Tuesday, I truly became immersed in Autumn, thanks to one of our most famous and beloved Hainesites, Charlie Anway.

I’d driven Aly and my brother and sister-in-law to town for Aly’s weekly volunteer session at the Sheldon Museum. I had no particular errands in town until Michelle called to tell me that she’d heard a “listener personal” on the radio saying that locals were now welcome to pick apples from the Charlie Anway tree in the museum’s front yard. I headed right over.

This is the tree we’ve been gleaning windfalls from already. The remaining apples have ripened enough that they need to be harvested or lost. I borrowed the museum gear, an extension ladder and a picking pole—a long handle with a wire basket at the end, with hooks on one side of the rim. I loved this tool, which I’d never encountered before, but the apples were so ripe it made for exciting picking. For every apple I gathered, two or more would fall, usually pelting me on the way down.

Before long, as I worked, I’d gathered an audience of international tourists off the cruise ship. I answered their questions as well as I could, and encouraged them to sample the apples, either ones I picked for them, or the windfalls. I told them what I could about Anway, and urged them to go into the museum to learn more about him (okay, I was being a bit mercenary, trying to use apples to encourage museum patronage. So sue me). They took photos and video of me. One woman, from San Francisco, had never seen a yellow transparent apple before. She said she thought I was picking lemons, at first! Another woman told me she was visiting from Iran. I welcomed her heartily, and when she left, she said she hoped that I would come visit her country soon.

The best part about it, though, was smelling the sun warmed apples and working among the boughs of the apple tree.

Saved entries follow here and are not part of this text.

-- ==== Sys2Proof/Machine/Step.lean ====
section
/-!
DEFINITION. One step of the machine: the turn the run's input gives (spec/10_state.md R20, R21). It only calls the
definitions of the other files.
-/
namespace Sys2Proof.Machine

/-- One step: take the next turn off the run's input and run it. -/
def step (s : State) : Host.Outcome State Fault Refusal := stepTurn s.nextTurn s.popTurn

/-- The state with the instruction of table word `w` placed where the next step takes it: on the foreground port for P = 0, as
an event for P = 1 (log entry 14). A number that is no command word leaves the state as it is. -/
def State.withFetchWord (s : State) (nbits w : Nat) : State :=
  match commandOfBits nbits w with
  | some c => s.place (portOfWord c.word) c
  | none   => s

end Sys2Proof.Machine
end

Although I was born in Alaska, my earliest memories come from our family’s time in Tieton, Washington, a tiny fruit growing community on the bluffs above the Yakima valley. The aroma of ripening apples in the sun-drenched autumns there is powerfully evocative for me. Standing on a ladder in Southeast Alaska, on a day much like those I remember so fondly, I felt transported to that time, and said a silent “thank you” to my benefactor, Charlie Anway.